Price Discrimination 2005

On almost all markets, companies use price discrimination, i.e. different customers pay different prices for in principle the same good. Sometimes certain groups get a better price; students, pensioners or members of certain organisations. Sometimes the consumers can themselves influence what price they get through their buying behaviour – such as a lower price if they buy larger volumes or are out in good time.

Price discrimination most often takes the form of discounts – such as loyalty discounts. A loyalty discount is sometimes to the benefit of the consumers, but can also be used by a dominating companies to obstruct functional competition. The difficult task of competition authorities is to separate the good cases from the bad.

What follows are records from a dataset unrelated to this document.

-- ==== Sys2Proof/Certificates/Slice0/Obligations.lean ====
section
/-! DEFINITION. The statements about the model, for the provers. -/

open Sys2Proof Sys2Proof.Machine Sys2Proof.Safety

/-- A step runs the command at the front of the queue (model: log 1) -/
def Obligations.StepRunsTheFrontCommand : Prop :=
  ∀ (c : Instr) (s : State),
    step (s.withCommand c) = exec c s ∧
      ∀ rest, s.pending = c :: rest → step s = exec c { s with pending := rest }

/-- On an empty queue one millisecond passes: timers run, inputs are sampled, and what falls due joins the queue once
(model: logs 2, 10) -/
def Obligations.IdleStepPassesOneMillisecond : Prop :=
  ∀ (s : State),
    s.pending = [] → Answers (step s) fun t =>
      let sampled := s.sampleTimer ≤ 1
      (∀ b, t.br b = { s.br b with
        dockTimer := (s.br b).dockTimer.map (· - 1)
        ledPhase := (s.br b).ledPhase + 1
        presentRun := if sampled then runAfter (Vec.pick s.pins.present b) (s.br b).present (s.br b).presentRun
          else (s.br b).presentRun
        latchRun := if sampled then runAfter (Vec.pick s.pins.latched b) (s.br b).latched (s.br b).latchRun
          else (s.br b).latchRun }) ∧
      t.rail = { s.rail with timer := s.rail.timer.map (· - 1) } ∧
      t.meter = { s.meter with windowTimer := s.meter.windowTimer.map (· - 1) } ∧
      t.alloc = { s.alloc with
        age := if s.loader.loading = false ∧ s.alloc.suspended = false then s.alloc.age + 1 else s.alloc.age } ∧
      (∀ n, (sampled → StripSampled s.params.debounce (Vec.pick s.pins.strips n) (s.strip n) (t.strip n)) ∧
        (¬sampled → t.strip n = s.strip n)) ∧
      t.pending.Nodup ∧ (∀ c, c ∈ t.pending ↔ FallsDue sampled t c) ∧
      (∀ n x, .stripStateChange n x ∈ t.pending → .warmRstAsserted ∈ t.pending →
        List.Sublist [.stripStateChange n x, .warmRstAsserted] t.pending) ∧
      t = { s with
        branches := t.branches
        rail := t.rail
        meter := t.meter
        alloc := t.alloc
        valves := { s.valves with periodTimer := s.valves.periodTimer - 1 }
        drip := { s.drip with strips := t.drip.strips }
        iso := { s.iso with tripCandidate := runAfter s.pins.trip s.iso.tripAsserted s.iso.tripCandidate }
        loader := { s.loader with
          warmCandidate := runAfter s.pins.warm s.loader.warmAsserted s.loader.warmCandidate }
        sampleTimer := if sampled then 10 else s.sampleTimer - 1
        pending := t.pending }

/-- Every command ends in a next state and leaves the queue alone (model: logs 1, 28) -/
def Obligations.EveryCommandAnswersANextState : Prop :=
  ∀ (c : Instr) (s : State),
    Answers (exec c s) fun t => t.pending = s.pending
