/-! ## removeBranchCause -/

@[simp] theorem removeBranchCause_meter (b : BranchNo) (c : BranchCause) (s : State) : (removeBranchCause b c s).meter = s.meter := by
  unfold removeBranchCause; split
  · dsimp only; split <;> simp
  · rfl
@[simp] theorem removeBranchCause_alloc (b : BranchNo) (c : BranchCause) (s : State) : (removeBranchCause b c s).alloc = s.alloc := by
  unfold removeBranchCause; split
  · dsimp only; split <;> simp
  · rfl
@[simp] theorem removeBranchCause_lines (b : BranchNo) (c : BranchCause) (s : State) : (removeBranchCause b c s).lines = s.lines := by
  unfold removeBranchCause; split
  · dsimp only; split <;> simp
  · rfl
@[simp] theorem removeBranchCause_windows (b : BranchNo) (c : BranchCause) (s : State) : (removeBranchCause b c s).windows = s.windows := by
  unfold removeBranchCause; split
  · dsimp only; split <;> simp
  · rfl
@[simp] theorem removeBranchCause_loader (b : BranchNo) (c : BranchCause) (s : State) : (removeBranchCause b c s).loader = s.loader := by
  unfold removeBranchCause; split
  · dsimp only; split <;> simp
  · rfl
@[simp] theorem removeBranchCause_params (b : BranchNo) (c : BranchCause) (s : State) : (removeBranchCause b c s).params = s.params := by
  unfold removeBranchCause; split
  · dsimp only; split <;> simp
  · rfl
@[simp] theorem removeBranchCause_eeprom (b : BranchNo) (c : BranchCause) (s : State) : (removeBranchCause b c s).eeprom = s.eeprom := by
  unfold removeBranchCause; split
  · dsimp only; split <;> simp
  · rfl
@[simp] theorem removeBranchCause_pins (b : BranchNo) (c : BranchCause) (s : State) : (removeBranchCause b c s).pins = s.pins := by
  unfold removeBranchCause; split
  · dsimp only; split <;> simp
  · rfl
@[simp] theorem removeBranchCause_sampleTimer (b : BranchNo) (c : BranchCause) (s : State) : (removeBranchCause b c s).sampleTimer = s.sampleTimer := by
  unfold removeBranchCause; split
  · dsimp only; split <;> simp
  · rfl
@[simp] theorem removeBranchCause_freeCount (b : BranchNo) (c : BranchCause) (s : State) : (removeBranchCause b c s).freeCount = s.freeCount := by
  unfold removeBranchCause; split
  · dsimp only; split <;> simp
  · rfl
@[simp] theorem removeBranchCause_pending (b : BranchNo) (c : BranchCause) (s : State) : (removeBranchCause b c s).pending = s.pending := by
  unfold removeBranchCause; split
  · dsimp only; split <;> simp
  · rfl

In the anthology The Pros and Cons of Price Discrimination some of the world’s foremost researchers in the area discuss the pros and cons of price discrimination.

  • Damien Geradin (University of Liège and the College of Europe) and Nicolas Petit (University of Liège), who are both legal scholars and experts of competition law, analyse the scope of Article 82 (c). They distinguish between three main types of price discrimination that can be found in the EC competition law practice.
  • Simon Bishop focuses on one specific form of price discrimination: loyalty rebates. Bishop begins by reminding the reader of some of the pro-competitive reasons for using loyalty rebates: to give the retailer (or, more generally, the downstream firm) stronger incentives to provide complementary services, to reduce the problem of double marginalization and to allow efficient recovery of fixed costs.
  • Yongmin Chen (University of Colorado) focuses on price discrimination in a symmetric duopoly situation. In the first of the two models he presents, the products of the two firms are initially identical, but once a consumer has bought from one of the firms, the consumer will experience switching costs if he or she buys from the other firm in the next period. This creates a lock-in situation, but it also creates a temptation for the two firms to try to “poach” each others customers.
  • Thomas P. Gehrig (University of Freiburg) and Rune Stenbacka (Swedish School of Economics and Business Administration, Helsinki), in the fourth contribution to the volume, take a step back and ask: What are the arguments in favour of – and against – price discrimination? They identify a number of arguments in both directions.
  • Anne Perrot (Conseil de la Concurrence, France) argues that competition authorities´ policies towards price discrimination should by governed by the effect of a particular type of price discrimination, not by its form. To set the stage for such an analysis, she provides an overview of what economic theory has to say about price discrimination.
  • David Spector (Centre National de la Recherche Scientifique, Paris) analyzes different companies’ strategic use of price discrimination. He argues that a one-sided condemnation of price discrimination can have dire consequences, because it can in fact have some positive effects.